According to Christine Lagarde, president of the European Central Bank, European banks are likely to see restrictions on dividends and share buybacks lifted by the end of September, providing the clearest signal yet that the industry will be able to improve returns for long-suffering shareholders. Lagarde, in her capacity as head of the European systemic risk Committee, told European lawmakers on Thursday that the committee might allow its restrictions to expire if conditions in the economic and financial sectors did not deteriorate substantially.

07

Bailey said the Bank of England should not overreact to a temporary rise in inflation:

Andrew Bailey, governor of the Bank of England, said policymakers should not overreact to a "temporary" surge in inflation, refuting speculation that he would tighten monetary policy soon.
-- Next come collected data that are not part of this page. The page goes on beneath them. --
/-- RAIL_FAULT (R629, R630, R632): a rail of the step under way has no power-good within its timeout of the enable edge, or a rail that is
up has been low on 4 consecutive ac edges. Rail-down begins; no die sleeps without its rails (R55). -/
def execRailFault (r : Fin 24) (lost : Bool) (s : State) : Out := s.acEvent fun s =>
  let may := if lost then s.hw.railsUp && s.hw.powerGood.getLsbD r.val && decide (s.hw.railAt + 4 ≤ s.clk.ac)
    else !s.hw.railsUp && s.railStepNow == some (s.get PWR_RAIL_CFG_STEP (d0i r.val)) && !s.hw.powerGood.getLsbD r.val &&
      decide (s.hw.railAt + s.railTimeout r.val ≤ s.clk.ac)
  if !(s.railEnable r.val && may) then s
  else
    let s := s.setHw fun h => { h with faults := h.faults + 1, fault := some (if lost then 2 else 1, r.val) }
    (s.railDrop.allRun.evalMode).askReset .railFault

/-- RAIL_FAULT_RETRY (R633): 25,000,000 ac after rail-down completes; after three consecutive faults the part stays in COLD. -/
def execRailFaultRetry (s : State) : Out := s.acEvent fun s =>
  if s.get HW_RST_CAUSE_CAUSE d0 = 2 ^ ResetCause.railFault.bit && s.railsIdle && !s.hw.off && s.hw.faults < 3 &&
     decide (s.hw.railAt + 25000000 ≤ s.clk.ac)
  then s.railStart
  else s

/-- Enter OFF (R683, R690): Z2 to Z4, every die in reset and rail-down (R631). What is left is what the headwater holds: its own
registers, the fuses, the reset and fault records, a burn under way, and the levels on the pins. A freeze and a debug grant end
with the domains they concern, so that the mode is COLD (R48, R55). -/
def State.enterOff (s : State) (thermal : Bool) : State :=
  let s := s.z2.z3.z4.railDrop
  let stays (k : Nat) : Bool := decide (k / 2 ^ 36 ≤ 2) && k / 2 ^ 28 != PWR_DIE_STAT && k / 2 ^ 28 != PWR_RET_LOST
  let hw : Hw := { fuses := s.hw.fuses, burn := s.hw.burn, faults := s.hw.faults, fault := s.hw.fault, req := s.hw.req
                   pmb := s.hw.pmb, railStep := none, railDown := s.hw.railDown, railAt := s.hw.railAt
                   resetLow := s.hw.resetLow, resetTaken := s.hw.resetTaken, off := true, thermalOff := thermal
                   dbg := { locked := s.hw.dbg.locked, fails := s.hw.dbg.fails } }
  { State.reset with
    part := s.part, pending := s.pending, fresh := s.fresh, hw := hw, clk := s.clk
    regs := s.regs.filter (fun e => stays e.1), eff := s.eff.filter (fun e => stays e.1)
    frz := { pinLow := s.frz.pinLow }, ctl := { gpioPins := s.ctl.gpioPins } }.put KILN_STAT_BUSY d0 0 |>.evalMode

/-! ## PMBus and adaptive voltage scaling (R635 to R637, R688) -/

/-- The polynomial x^8 + x^2 + x + 1 of a PEC over some bytes (PRESUMED, log 113). -/
def pecByte (l : List Byte) : Byte :=
  l.foldl (fun c b => (List.range 8).foldl (fun (x : Byte) _ => (x <<< 1) ^^^ (if x.getLsbD 7 then 0x07 else 0)) (c ^^^ b)) 0

/-- The bytes that the master drives (R635): address and command code, then the data, low byte first, or the address again for a read;
with a PEC a write ends with that of all before it. -/
def PmbJob.wire (j : PmbJob) : List Byte :=
  let head : List Byte := [BitVec.ofNat 8 (j.addr * 2), BitVec.ofNat 8 j.code]
  if 3 ≤ j.kind then head ++ [BitVec.ofNat 8 (j.addr * 2 + 1)]
  else
    let l := head ++ leBytes j.kind j.data
    if j.pec then l ++ [pecByte l] else l

/-- A GO of PWR.PMB_CMD with a TYPE (R623, R635, R636): ignored while BUSY. -/
def State.pmbGo (s : State) (lv : Level) (kind : Nat) (v : Word) : State :=
  if lv != .monitor then s
  else
    let s := s.fwWrite PWR_PMB_CMD d0 (setBits v 27 25 kind)
    if s.is PWR_PMB_CMD_BUSY d0 then s
    else
      let j : PmbJob := { avs := false, kind := kind, addr := s.get PWR_PMB_CMD_ADDR d0, code := s.get PWR_PMB_CMD_CODE d0
                          data := s.get PWR_PMB_DATA_V d0, pec := s.is PWR_PMB_CFG_PEC d0 }
      (s.setHw fun h => { h with pmb := h.pmb ++ [j] }).put PWR_PMB_CMD_BUSY d0 1

/-- PMB_SEND_BYTE (R635). -/
def execPmbSendByte (lv : Level) (v : Word) (s : State) : Out := s.event fun s => s.pmbGo lv 0 v
/-- PMB_WRITE_BYTE (R635). -/
def execPmbWriteByte (lv : Level) (v : Word) (s : State) : Out := s.event fun s => s.pmbGo lv 1 v
/-- PMB_WRITE_WORD (R635). -/
def execPmbWriteWord (lv : Level) (v : Word) (s : State) : Out := s.event fun s => s.pmbGo lv 2 v
/-- PMB_READ_BYTE (R635). -/
def execPmbReadByte (lv : Level) (v : Word) (s : State) : Out := s.event fun s => s.pmbGo lv 3 v
/-- PMB_READ_WORD (R635). -/
def execPmbReadWord (lv : Level) (v : Word) (s : State) : Out := s.event fun s => s.pmbGo lv 4 v

/-- PMB_TRANSACTION_DONE (R635, R636): the transaction at the front ends; a firmware one shows its result and, where it read
without error, its data. -/
def execPmbTransactionDone (ack pec : Bool) (data : BitVec 16) (s : State) : Out := s.acEvent fun s =>
  match s.hw.pmb with
  | [] => s
  | j :: t =>
    let s := s.setHw fun h => { h with pmb := t, pmbWire := j.wire }
    if j.avs then s
    else
      let rd := decide (3 ≤ j.kind)
      let err := if !ack then 1 else if rd && j.pec && !pec then 2 else 0
      let s := if rd && err = 0 then s.put PWR_PMB_DATA_V d0 (if j.kind = 3 then data.toNat % 256 else data.toNat) else s
      (s.put PWR_PMB_CMD_ERR d0 err).put PWR_PMB_CMD_BUSY d0 0

/-- A × 2^e, rounded to the nearest whole number. -/
def scaleRound (a : Nat) (e : Int) : Nat :=
  match e with
  | .ofNat n => a * 2 ^ n
  | .negSucc n => (a + 2 ^ n) / 2 ^ (n + 1)

/-- The VOUT_COMMAND value for a voltage in mV under an exponent (R637): round(V × 2^−e), with V in volts. -/
def voutCommand (mv : Nat) (e : Int) : Nat :=
  match e with
  | .ofNat n => (mv + 1000 * 2 ^ n / 2) / (1000 * 2 ^ n)
  | .negSucc n => (mv * 2 ^ (n + 1) + 500) / 1000

/-- AVS sets the voltage and queues the write of VOUT_COMMAND, PMBus code 0x21 (R637). -/
def State.avsSet (s : State) (mv : Nat) : State :=
  if mv = s.hw.avs.v then s
  else
    let j : PmbJob := { avs := true, kind := 2, addr := s.get PWR_AVS_CFG_ADDR d0, code := 0x21
                        data := voutCommand mv s.hw.avs.exp, pec := s.is PWR_PMB_CFG_PEC d0 }
    (s.setHw fun h => { h with pmb := h.pmb ++ [j], avs := { h.avs with v := mv } }).put PWR_AVS_STAT_VOUT_MV d0 mv

/-- AVS_ENABLE (R623, R637): the exponent is the low five bits of VOUT_MODE in two's complement; LINEAR16 has its upper three
bits 0. -/
def execAvsEnable (lv : Level) (v : Word) (mode : Byte) (vout : BitVec 16) (s : State) : Out := s.event fun s =>
  if lv != .monitor then s
  else
    let was := s.is PWR_AVS_CFG_EN d0
    let s := s.fwWrite PWR_AVS_CFG d0 v
    let now := s.is PWR_AVS_CFG_EN d0
    if !now then s.setHw fun h => { h with avs := { h.avs with run := false } }
    else if was then s
    else if mode.toNat / 32 ≠ 0 then (s.put PWR_AVS_STAT_ERR d0 1).setHw fun h => { h with avs := { h.avs with run := false } }
    else
      let e := signed 5 mode.toNat
      let mv := scaleRound (vout.toNat * 1000) e
      let s := s.setHw fun h => { h with avs := { run := true, exp := e, v := mv, cap := none } }
      (s.put PWR_AVS_STAT_ERR d0 0).put PWR_AVS_STAT_VOUT_MV d0 mv

/-- The least timing margin of the present, unfenced dies. -/
def State.leastMargin (s : State) : Nat :=
  (List.range 8).foldl (fun m d => if s.reachable d then Nat.min m (s.get SENS_MARGIN_V (onDie d)) else m) 255

/-- AVS lowers the voltage by a step, to no less than VMIN_MV (R637, R688). -/
def State.avsLower (s : State) : State :=
  s.avsSet (Nat.max (s.hw.avs.v - s.get PWR_AVS_CFG_STEP d0 * 5) (s.get PWR_AVS_LIM_VMIN_MV d0))

/-- AVS_ADJUST (R637, R688): at the end of every PERIOD. While THROTTLE is not 0 the voltage does not rise above its value at
the latest rise of THROTTLE. -/
def execAvsAdjust (s : State) : Out := s.acEvent fun s =>
  if !s.hw.avs.run then s
  else
    let m := s.leastMargin
    let v := s.hw.avs.v
    let t := s.get PWR_AVS_CFG_TARGET d0
    let h := s.get PWR_AVS_CFG_HYST d0
    let s := s.put PWR_AVS_STAT_MARGIN d0 m
    if m + h < t then
      let up := Nat.min (v + s.get PWR_AVS_CFG_STEP d0 * 5) (s.get PWR_AVS_LIM_VMAX_MV d0)
      match s.hw.avs.cap with
      | some c => if s.get PWR_THERM_STAT_THROTTLE d0 = 0 || up ≤ c then s.avsSet up else if v < c then s.avsSet c else s
      | none => s.avsSet up
    else if t + h < m then s.avsLower
    else s

/-! ## Fuses (R638 to R640) -/

/-- Whether a fuse operation is allowed, as ERR codes it (R639, R640): 0 where it is. -/
def State.fuseErr (s : State) (op arg : Nat) : Nat :=
  let f := s.hw.fuses
  let lc := f.lifecycle
  match op with
  | 0 => if lc = 0 then 0 else 2
  | 1 => if lc = 1 || lc = 2 then 0 else 2
  | 2 => match s.hw.boot with
    | some b => if 1 ≤ arg && arg ≤ 63 && arg ≤ b.svn then 0 else 3
    | none => 3
  | 3 => if arg ≤ 3 && (s.hw.boot.map (·.key)) != some arg then 0 else 3
  | 4 => if f.rails.isNone then 0 else 2
  | 5 => if lc != 0 then 2 else if arg ≤ 3 then 0 else 3
  | 6 => if lc != 0 then 2 else if arg ≤ 1 then 0 else 3
  | _ => 2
In a speech in London on Thursday, Bailey said the recent rise in inflation was partly due to base effects and shortages with the easing of the blockade, which "should not last". He also predicts that as the economy reopens more comprehensively, there should be a shift from consumption of goods to services.

08

Republican senators urged Biden to end Trump's trade war with China and Europe:

Several Republican lawmakers have called on US President Joe Biden to end the "self-harm" caused by former President Donald Trump's trade war against China and Europe. In a letter to the White House, seven Republican senators called on Biden to lift tariffs and other trade barriers imposed by Trump during his term of office. These policies affect a wide range of industries, including agriculture, automobile production and manufacturing.